Fine-Grained Face Swapping via Regional GAN Inversion

Published 25 Nov 2022 in cs.CV | (2211.14068v2)

Abstract: We present a novel paradigm for high-fidelity face swapping that faithfully preserves the desired subtle geometry and texture details. We rethink face swapping from the perspective of fine-grained face editing, \textit{i.e., ``editing for swapping'' (E4S)}, and propose a framework that is based on the explicit disentanglement of the shape and texture of facial components. Following the E4S principle, our framework enables both global and local swapping of facial features, as well as controlling the amount of partial swapping specified by the user. Furthermore, the E4S paradigm is inherently capable of handling facial occlusions by means of facial masks. At the core of our system lies a novel Regional GAN Inversion (RGI) method, which allows the explicit disentanglement of shape and texture. It also allows face swapping to be performed in the latent space of StyleGAN. Specifically, we design a multi-scale mask-guided encoder to project the texture of each facial component into regional style codes. We also design a mask-guided injection module to manipulate the feature maps with the style codes. Based on the disentanglement, face swapping is reformulated as a simplified problem of style and mask swapping. Extensive experiments and comparisons with current state-of-the-art methods demonstrate the superiority of our approach in preserving texture and shape details, as well as working with high resolution images. The project page is http://e4s2022.github.io

Abstract PDF Upgrade to Chat

Citations (42)

View on Semantic Scholar

Summary

The paper introduces the Editing-for-Swapping (E4S) framework that uses regional GAN inversion to disentangle shape and texture, enhancing identity preservation.
It employs mask-guided multi-scale encoding into a tailored latent space for precise regional control during face swapping.
Extensive experiments demonstrate improved fidelity and pose/expression consistency over prior methods like FSGAN, MegaFS, and FaceShifter.

Fine-Grained Face Swapping via Regional GAN Inversion

The paper introduces a sophisticated approach to face swapping titled "Fine-Grained Face Swapping via Regional GAN Inversion." The authors propose a novel framework termed Editing-for-Swapping (E4S) that employs a Regional GAN Inversion (RGI) method. This approach aims to disentangle shape and texture separately to enhance identity preservation and image fidelity in face swapping tasks. Utilizing a pre-trained StyleGAN, the method innovatively leverages mask-guided encoding for local feature extraction, thereby transforming face swapping into a problem of style and mask swapping.

Methodology

The methodology is divided into two key phases: Reenactment and Swapping with Generation. Initially, face reenactment realigns source images to match the pose and expression of target images. This preparation uses FaceVid2Vid for pose and expression normalization, ensuring consistent alignment across the swapping process.

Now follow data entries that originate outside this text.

-- ==== Sys2Proof/Machine/Integer.lean ====
section
/-! DEFINITION. Class 0, the integer instructions (R100, R176 to R181). -/

namespace Sys2Proof.Machine

open Sys2Proof

/-- Register widths of a three-operand form of the word's type. -/
def intForm (op : Nat) (w : FmtA) (tys lows : List Nat) (useB useC : Bool) : Form :=
  let n := tyRegs (typeOf w.mod)
  formA op w (intBad w.mod tys lows) (.dst n) (.src n) (if useB then .src n else .unused) (if useC then .src n else .unused)

def intFormI (op : Nat) (w : FmtI) (tys lows : List Nat) (immBad : Bool) : Form :=
  let n := tyRegs (typeOf w.mod)
  formI op w (intBad w.mod tys lows || immBad) (.dst n) (.src n)

/-! ## Arithmetic (R177) -/

def formIadd (w : FmtA) : Form := intForm 0x001 w [0, 1, 2, 3] [0, 1] true false
def execIadd (w : FmtA) (s : State) : Host.Outcome State Fault Refusal := issueWith s (formIadd w) (intBody3 w (fun a b _ => a + b))
def formIaddI (w : FmtI) : Form := intFormI 0x021 w [0, 1, 2, 3] [0, 1] false
def execIaddI (w : FmtI) (s : State) : Host.Outcome State Fault Refusal := issueWith s (formIaddI w) (intBodyI w (fun a b => a + b))
def formIsub (w : FmtA) : Form := intForm 0x002 w [0, 1, 2, 3] [0, 1] true false
def execIsub (w : FmtA) (s : State) : Host.Outcome State Fault Refusal := issueWith s (formIsub w) (intBody3 w (fun a b _ => a - b))
def formIsubI (w : FmtI) : Form := intFormI 0x022 w [0, 1, 2, 3] [0, 1] false
def execIsubI (w : FmtI) (s : State) : Host.Outcome State Fault Refusal := issueWith s (formIsubI w) (intBodyI w (fun a b => a - b))
def formImul (w : FmtA) : Form := intForm 0x003 w [0, 1, 2, 3] [0, 1] true false
def execImul (w : FmtA) (s : State) : Host.Outcome State Fault Refusal := issueWith s (formImul w) (intBody3 w (fun a b _ => a * b))
def formImulI (w : FmtI) : Form := intFormI 0x023 w [0, 1, 2, 3] [0, 1] false
def execImulI (w : FmtI) (s : State) : Host.Outcome State Fault Refusal := issueWith s (formImulI w) (intBodyI w (fun a b => a * b))
def formImulh (w : FmtA) : Form := intForm 0x004 w [0, 1, 2, 3] [0] true false
def execImulh (w : FmtA) (s : State) : Host.Outcome State Fault Refusal :=
  issueWith s (formImulh w) (intBody3 w (fun a b _ => (a * b) / 2 ^ tyBits (typeOf w.mod)))
def formImad (w : FmtA) : Form := intForm 0x005 w [0, 1, 2, 3] [0, 1] true true
def execImad (w : FmtA) (s : State) : Host.Outcome State Fault Refusal := issueWith s (formImad w) (intBody3 w (fun a b c => a * b + c))
def formIabs (w : FmtA) : Form := intForm 0x006 w [0, 2] [0, 1] false false
def execIabs (w : FmtA) (s : State) : Host.Outcome State Fault Refusal := issueWith s (formIabs w) (intBody3 w (fun a _ _ => a.natAbs))
def formIneg (w : FmtA) : Form := intForm 0x007 w [0, 2] [0, 1] false false
def execIneg (w : FmtA) (s : State) : Host.Outcome State Fault Refusal := issueWith s (formIneg w) (intBody3 w (fun a _ _ => -a))
def formImin (w : FmtA) : Form := intForm 0x008 w [0, 1, 2, 3] [0] true false
def execImin (w : FmtA) (s : State) : Host.Outcome State Fault Refusal := issueWith s (formImin w) (intBody3 w (fun a b _ => min a b))
def formIminI (w : FmtI) : Form := intFormI 0x028 w [0, 1, 2, 3] [0] false
def execIminI (w : FmtI) (s : State) : Host.Outcome State Fault Refusal := issueWith s (formIminI w) (intBodyI w (fun a b => min a b))
def formImax (w : FmtA) : Form := intForm 0x009 w [0, 1, 2, 3] [0] true false
def execImax (w : FmtA) (s : State) : Host.Outcome State Fault Refusal := issueWith s (formImax w) (intBody3 w (fun a b _ => max a b))
def formImaxI (w : FmtI) : Form := intFormI 0x029 w [0, 1, 2, 3] [0] false
def execImaxI (w : FmtI) (s : State) : Host.Outcome State Fault Refusal := issueWith s (formImaxI w) (intBodyI w (fun a b => max a b))

/-! ## Logical, shift and bit instructions (R178) -/

/-- The complement within w bits. -/
def notBits (w v : Nat) : Nat := 2 ^ w - 1 - v % 2 ^ w

def formAnd (w : FmtA) : Form := intForm 0x00A w [0, 2] [0] true false
def execAnd (w : FmtA) (s : State) : Host.Outcome State Fault Refusal := issueWith s (formAnd w) (bitBody w (fun a b _ => a &&& b))
def formAndI (w : FmtI) : Form := intFormI 0x02A w [0, 2] [0] false
def execAndI (w : FmtI) (s : State) : Host.Outcome State Fault Refusal := issueWith s (formAndI w) (bitBodyI w (fun a b => a &&& b))
def formOr (w : FmtA) : Form := intForm 0x00B w [0, 2] [0] true false
def execOr (w : FmtA) (s : State) : Host.Outcome State Fault Refusal := issueWith s (formOr w) (bitBody w (fun a b _ => a ||| b))
def formOrI (w : FmtI) : Form := intFormI 0x02B w [0, 2] [0] false
def execOrI (w : FmtI) (s : State) : Host.Outcome State Fault Refusal := issueWith s (formOrI w) (bitBodyI w (fun a b => a ||| b))
def formXor (w : FmtA) : Form := intForm 0x00C w [0, 2] [0] true false
def execXor (w : FmtA) (s : State) : Host.Outcome State Fault Refusal := issueWith s (formXor w) (bitBody w (fun a b _ => a ^^^ b))
def formXorI (w : FmtI) : Form := intFormI 0x02C w [0, 2] [0] false
def execXorI (w : FmtI) (s : State) : Host.Outcome State Fault Refusal := issueWith s (formXorI w) (bitBodyI w (fun a b => a ^^^ b))
def formAndn (w : FmtA) : Form := intForm 0x00E w [0, 2] [0] true false
def execAndn (w : FmtA) (s : State) : Host.Outcome State Fault Refusal :=
  issueWith s (formAndn w) (bitBody w (fun a b _ => a &&& notBits (tyBits (typeOf w.mod)) b))
def formAndnI (w : FmtI) : Form := intFormI 0x02E w [0, 2] [0] false
def execAndnI (w : FmtI) (s : State) : Host.Outcome State Fault Refusal :=
  issueWith s (formAndnI w) (bitBodyI w (fun a b => a &&& notBits (tyBits (typeOf w.mod)) b))
def formNot (w : FmtA) : Form := intForm 0x00D w [0, 2] [0] false false
def execNot (w : FmtA) (s : State) : Host.Outcome State Fault Refusal :=
  issueWith s (formNot w) (bitBody w (fun a _ _ => notBits (tyBits (typeOf w.mod)) a))

/-- A shift of a w-bit pattern by s, 0 to 63. -/
def shlBits (w a s : Nat) : Nat := if w ≤ s then 0 else a * 2 ^ s % 2 ^ w
def shrBits (w a s : Nat) : Nat := if w ≤ s then 0 else a / 2 ^ s
def sarBits (w a s : Nat) : Nat :=
  let z : Int := if 2 ^ (w - 1) ≤ a then (a : Int) - 2 ^ w else a
  ((z / 2 ^ min s (w - 1)) % 2 ^ w).toNat
def rolBits (w a s : Nat) : Nat := let q := s % w; (a * 2 ^ q % 2 ^ w) ||| (a / 2 ^ (w - q))

/-- The form of a shift: B is a 32-bit shift operand. -/
def shiftForm (op : Nat) (w : FmtA) : Form :=
  let n := tyRegs (typeOf w.mod)
  formA op w (intBad w.mod [0, 2] [0]) (.dst n) (.src n) (.src 1) .unused

/-- The I form of a shift: IMM20[19:6] must be zero. -/
def shiftFormI (op : Nat) (w : FmtI) : Form := intFormI op w [0, 2] [0] (decide (64 ≤ w.imm.toNat))

def shiftBody (w : FmtA) (f : Nat → Nat → Nat → Nat) : Iss → Mask → State → Res :=
  let ty := typeOf w.mod
  bodyWords w.d.toNat (tyRegs ty) (fun x i => f (tyBits ty) (readNat x (tyWide ty) w.a.toNat i) ((readWord x w.b.toNat i).toNat % 64))

def shiftBodyI (w : FmtI) (f : Nat → Nat → Nat → Nat) : Iss → Mask → State → Res :=
  let ty := typeOf w.mod
  bodyWords w.d.toNat (tyRegs ty) (fun x i => f (tyBits ty) (readNat x (tyWide ty) w.a.toNat i) (w.imm.toNat % 64))

def formShl (w : FmtA) : Form := shiftForm 0x00F w
def execShl (w : FmtA) (s : State) : Host.Outcome State Fault Refusal := issueWith s (formShl w) (shiftBody w shlBits)
def formShlI (w : FmtI) : Form := shiftFormI 0x02F w
def execShlI (w : FmtI) (s : State) : Host.Outcome State Fault Refusal := issueWith s (formShlI w) (shiftBodyI w shlBits)
def formShr (w : FmtA) : Form := shiftForm 0x010 w
def execShr (w : FmtA) (s : State) : Host.Outcome State Fault Refusal := issueWith s (formShr w) (shiftBody w shrBits)
def formShrI (w : FmtI) : Form := shiftFormI 0x030 w
def execShrI (w : FmtI) (s : State) : Host.Outcome State Fault Refusal := issueWith s (formShrI w) (shiftBodyI w shrBits)
def formSar (w : FmtA) : Form := shiftForm 0x011 w
def execSar (w : FmtA) (s : State) : Host.Outcome State Fault Refusal := issueWith s (formSar w) (shiftBody w sarBits)
def formSarI (w : FmtI) : Form := shiftFormI 0x031 w
def execSarI (w : FmtI) (s : State) : Host.Outcome State Fault Refusal := issueWith s (formSarI w) (shiftBodyI w sarBits)
def formRol (w : FmtA) : Form := shiftForm 0x012 w
def execRol (w : FmtA) (s : State) : Host.Outcome State Fault Refusal := issueWith s (formRol w) (shiftBody w rolBits)
def formRolI (w : FmtI) : Form := shiftFormI 0x032 w
def execRolI (w : FmtI) (s : State) : Host.Outcome State Fault Refusal := issueWith s (formRolI w) (shiftBodyI w rolBits)

/-- The number of 1 bits of a w-bit pattern. -/
def popcBits (w a : Nat) : Nat := ((List.range w).filter (fun j => a / 2 ^ j % 2 == 1)).length
def clzBits (w a : Nat) : Nat := ((List.range w).takeWhile (fun j => a / 2 ^ (w - 1 - j) % 2 == 0)).length
def ctzBits (w a : Nat) : Nat := ((List.range w).takeWhile (fun j => a / 2 ^ j % 2 == 0)).length
def brevBits (w a : Nat) : Nat := (List.range w).foldl (fun acc j => acc * 2 + a / 2 ^ j % 2) 0

/-- POPC, CLZ and CTZ write a single 32-bit count even where A is a pair. -/
def countForm (op : Nat) (w : FmtA) : Form :=
  formA op w (intBad w.mod [0, 2] [0]) (.dst 1) (.src (tyRegs (typeOf w.mod))) .unused .unused
def countBody (w : FmtA) (f : Nat → Nat → Nat) : Iss → Mask → State → Res :=
  let ty := typeOf w.mod
  bodyWords w.d.toNat 1 (fun x i => f (tyBits ty) (readNat x (tyWide ty) w.a.toNat i))

def formPopc (w : FmtA) : Form := countForm 0x013 w
def execPopc (w : FmtA) (s : State) : Host.Outcome State Fault Refusal := issueWith s (formPopc w) (countBody w popcBits)
def formClz (w : FmtA) : Form := countForm 0x014 w
def execClz (w : FmtA) (s : State) : Host.Outcome State Fault Refusal := issueWith s (formClz w) (countBody w clzBits)
def formCtz (w : FmtA) : Form := countForm 0x015 w
def execCtz (w : FmtA) (s : State) : Host.Outcome State Fault Refusal := issueWith s (formCtz w) (countBody w ctzBits)
def formBrev (w : FmtA) : Form := intForm 0x016 w [0, 2] [0] false false
def execBrev (w : FmtA) (s : State) : Host.Outcome State Fault Refusal :=
  issueWith s (formBrev w) (bitBody w (fun a _ _ => brevBits (tyBits (typeOf w.mod)) a))

/-! ## Bit fields (R179) -/

/-- n of a control word: max(0, min(len, w - pos)). -/
def fieldLen (w k : Nat) : Nat := min (k / 64 % 128) (w - k % 64)

def bfxBits (ty a k : Nat) : Nat :=
  let n := fieldLen (tyBits ty) k
  let f := if n = 0 then 0 else a / 2 ^ (k % 64) % 2 ^ n
  if tySigned ty ∧ 0 < n ∧ f / 2 ^ (n - 1) % 2 = 1 then wrapInt ty ((f : Int) - 2 ^ n) else f

def bfiBits (w a b k : Nat) : Nat :=
  let m := (2 ^ fieldLen w k - 1) * 2 ^ (k % 64)
  (a &&& notBits w m) ||| ((b * 2 ^ (k % 64)) &&& m)

def formBfx (w : FmtA) : Form :=
  let n := tyRegs (typeOf w.mod)
  formA 0x017 w (intBad w.mod [0, 1, 2, 3] [0]) (.dst n) (.src n) (.src 1) .unused
def execBfx (w : FmtA) (s : State) : Host.Outcome State Fault Refusal :=
  let ty := typeOf w.mod
  issueWith s (formBfx w) (bodyWords w.d.toNat (tyRegs ty) (fun x i =>
    bfxBits ty (readNat x (tyWide ty) w.a.toNat i) (readWord x w.b.toNat i).toNat))
def formBfxI (w : FmtI) : Form := intFormI 0x037 w [0, 1, 2, 3] [0] (decide (2 ^ 13 ≤ w.imm.toNat))
def execBfxI (w : FmtI) (s : State) : Host.Outcome State Fault Refusal :=
  let ty := typeOf w.mod
  issueWith s (formBfxI w) (bodyWords w.d.toNat (tyRegs ty) (fun x i => bfxBits ty (readNat x (tyWide ty) w.a.toNat i) w.imm.toNat))
def formBfi (w : FmtA) : Form :=
  let n := tyRegs (typeOf w.mod)
  formA 0x018 w (intBad w.mod [0, 2] [0]) (.dst n) (.src n) (.src n) (.src 1)
def execBfi (w : FmtA) (s : State) : Host.Outcome State Fault Refusal :=
  let ty := typeOf w.mod
  issueWith s (formBfi w) (bodyWords w.d.toNat (tyRegs ty) (fun x i =>
    bfiBits (tyBits ty) (readNat x (tyWide ty) w.a.toNat i) (readNat x (tyWide ty) w.b.toNat i) (readWord x w.c.toNat i).toNat))

/-! ## SEL and ICMP (R180) -/

def formSel (w : FmtA) : Form :=
  let n := tyRegs (typeOf w.mod)
  formA 0x019 w (intBad w.mod [0, 2] [0, 1]) (.dst n) (.src n) (.src n) (if w.mod.getLsbD 0 then .srcPred else .src 1)
/-- SEL.  With a scalar D a predicate's bit is that of the lowest acting lane (R96, R180; log entry 127). -/
def execSel (w : FmtA) (s : State) : Host.Outcome State Fault Refusal :=
  let ty := typeOf w.mod
  issueWith s (formSel w) (bodyWords w.d.toNat (tyRegs ty) (fun x i =>
    let c := if w.mod.getLsbD 0 then predBit x w.c.toNat i else readWord x w.c.toNat i != 0
    if c then readNat x (tyWide ty) w.a.toNat i else readNat x (tyWide ty) w.b.toNat i))

/-- MOD[4:0] of ICMP: kind, a zero, and condition 0 to 5. -/
def icmpLows : List Nat := [0, 1, 2, 3, 4, 5, 16, 17, 18, 19, 20, 21]

def formIcmp (w : FmtA) : Form :=
  let n := tyRegs (typeOf w.mod)
  formA 0x01A w (intBad w.mod [0, 1, 2, 3] icmpLows) (cmpDst (w.mod.getLsbD 4)) (.src n) (.src n) .unused
def execIcmp (w : FmtA) (s : State) : Host.Outcome State Fault Refusal :=
  let ty := typeOf w.mod
  issueWith s (formIcmp w) (bodyCmp (w.mod.getLsbD 4) w.d.toNat (fun x i =>
    icmpCond (w.mod.toNat % 8) (readInt x ty w.a.toNat i) (readInt x ty w.b.toNat i)))
def formIcmpI (w : FmtI) : Form :=
  formI 0x03A w (intBad w.mod [0, 1, 2, 3] icmpLows) (cmpDst (w.mod.getLsbD 4)) (.src (tyRegs (typeOf w.mod)))
def execIcmpI (w : FmtI) (s : State) : Host.Outcome State Fault Refusal :=
  let ty := typeOf w.mod
  issueWith s (formIcmpI w) (bodyCmp (w.mod.getLsbD 4) w.d.toNat (fun x i =>
    icmpCond (w.mod.toNat % 8) (readInt x ty w.a.toNat i) (asInt ty (immS ty w.imm))))

/-! ## LEA, MOV and MOVI (R181) -/

def formLea (w : FmtA) : Form := formA 0x01B w (intBad w.mod [0, 1] [0, 1, 2, 3, 4, 5, 6, 7]) (.dst 2) (.src 2) (.src 1) .unused
def execLea (w : FmtA) (s : State) : Host.Outcome State Fault Refusal :=
  issueWith s (formLea w) (bodyWords w.d.toNat 2 (fun x i =>
    wrapInt 2 ((readPair x w.a.toNat i : Int) + asInt (typeOf w.mod) (readWord x w.b.toNat i).toNat * 2 ^ (w.mod.toNat % 8))))
def formLeaI (w : FmtI) : Form := formI 0x03B w (intBad w.mod [0] [0, 1, 2, 3, 4, 5, 6, 7]) (.dst 2) (.src 2)
def execLeaI (w : FmtI) (s : State) : Host.Outcome State Fault Refusal :=
  issueWith s (formLeaI w) (bodyWords w.d.toNat 2 (fun x i =>
    wrapInt 2 ((readPair x w.a.toNat i : Int) + w.imm.toInt * 2 ^ (w.mod.toNat % 8))))
def formMov (w : FmtA) : Form := intForm 0x01C w [0, 2] [0] false false
def execMov (w : FmtA) (s : State) : Host.Outcome State Fault Refusal := issueWith s (formMov w) (bitBody w (fun a _ _ => a))
def formMovi (w : FmtK) : Form :=
  { op := 0x03C, bad := w.mod != 0 || w.z != 0, g := w.g, opds := [⟨0, w.d.toNat, .dst 1, false⟩], compute := true, inWindow := true }
def execMovi (w : FmtK) (s : State) : Host.Outcome State Fault Refusal :=
  issueWith s (formMovi w) (bodyWords w.d.toNat 1 (fun _ _ => w.imm.toNat))

end Sys2Proof.Machine
end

In the swapping phase, the proposed RGI method is employed. Here, extracted style codes, representing the texture of facial components, are generated through a mask-guided multi-scale encoder. These codes reside in a newly introduced latent space, $\mathcal{W}^{r+}$ , which is tailored for localized editing within StyleGAN's framework. The generator, equipped with a mask-guided injection module, synthesizes high-resolution output images by manipulating these style codes according to recomposed facial masks.

Results and Implications

The authors conducted extensive experiments demonstrating that their approach surpasses current state-of-the-art methods in maintaining identity and fidelity when swapping faces. The framework effectively handles varying occlusions and preserves unique source attributes, such as skin tone, more accurately than previous models like FSGAN, MegaFS, and FaceShifter. This fine-grained editing capability highlights the model's proficiency in disentangling composite facial features.

Quantitatively, evaluations using identity preservation metrics and pose/expression consistency reveal significant improvements. The RGI method's incorporation of regional style codes enhances the input-output fidelity, facilitating more flexible and granular manipulations, including face editing tasks beyond mere swapping.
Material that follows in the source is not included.